There is NO therapy for these people that works and no medications--it is a personality disorder rather than an "illness" like depression or bi-polar that can be treated with medications. The psychopaths dont' want treatment, it is the world that is out of step and they do not value other's worth or humanity and use and abuse others without any guilt at all. Some of them are quite charming, too. I have worked with many of them in my career in mental health and believe me even "experts" can be conned--including me. (Even got the tee shirt!) but never hurts to be cautious.

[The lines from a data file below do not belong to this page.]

-- ==== Sys2Proof/Machine/Step.lean ====
section
/-! DEFINITION. The step of the machine: one move of the host (20_memory.md R51). -/

namespace Sys2Proof.Machine

/-- One step. A halted block takes none but reset (60_exceptions.md R202). Else the block performs the host's oldest move:
a reset (70_reset_and_hazards.md R230), or the operation of the presented command word, an illegal word raising
ILLEGAL_CMD (60_exceptions.md R203). With no move presented nothing happens (R206; log 2). -/
def step (s : State) : Host.Outcome State Fault Refusal :=
  if s.fault ≠ faultNone then stepHalted s
  else
    match s.host with
    | [] => .next s
    | .reset :: rest => .next (resetBlock s rest)
    | .op r :: _ =>
      match decode r.cmd with
      | .ok i => exec i s
      | .error _ => illegalCommand s

/-- The host presents, ahead of its other moves, the command word in the low `nbits` bits of `w`, with a null buffer and
zero in the other operand fields (logs 1 and 13). -/
def State.withFetchWord (s : State) (nbits w : Nat) : State :=
  { s with
    host := .op { cmd := BitVec.ofNat 16 (w % 2 ^ nbits), ibuf := [], ibufValid := false, len := 0, vin := 0 } :: s.host }

end Sys2Proof.Machine
end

Only "cure" is for you to get away from them and don't interact with them--sometimes that means leaving your job, your neighborhood, your marriage, etc. but "get the heck out of dodge."
 mystymorn
Joined: 2/12/2007
Msg: 74
Over 50
Posted: 2/20/2007 7:16:51 AM
just be real careful, cause loneliness does play a major factor for us older women..I have been divorced for 14 years and have played with the younger ones, middle aged ones and older ones..I find that all play games the same, but the older men do have a tendency to be a little more needy, not all mind you...just dont jump in the relationship before really getting to know someone in all aspects life(mentally, spiritually, maturity)...everyone good luck in your future endeavors
 Dragonpoo
Joined: 2/1/2007
Msg: 75
Over 50
Posted: 2/20/2007 8:38:01 AM
Great thread Blues; and, thanks for starting it!

I find that there does seem to be a certain "urgency factor" involved as I head into my so called "golden years". I think that we all want to feel things and do things and we are afraid that our ability to experience and enjoy will leave us overnight. It can be a very challenging delima to say the least! Maybe that's why it happens at the time we are supposed to be the wisest!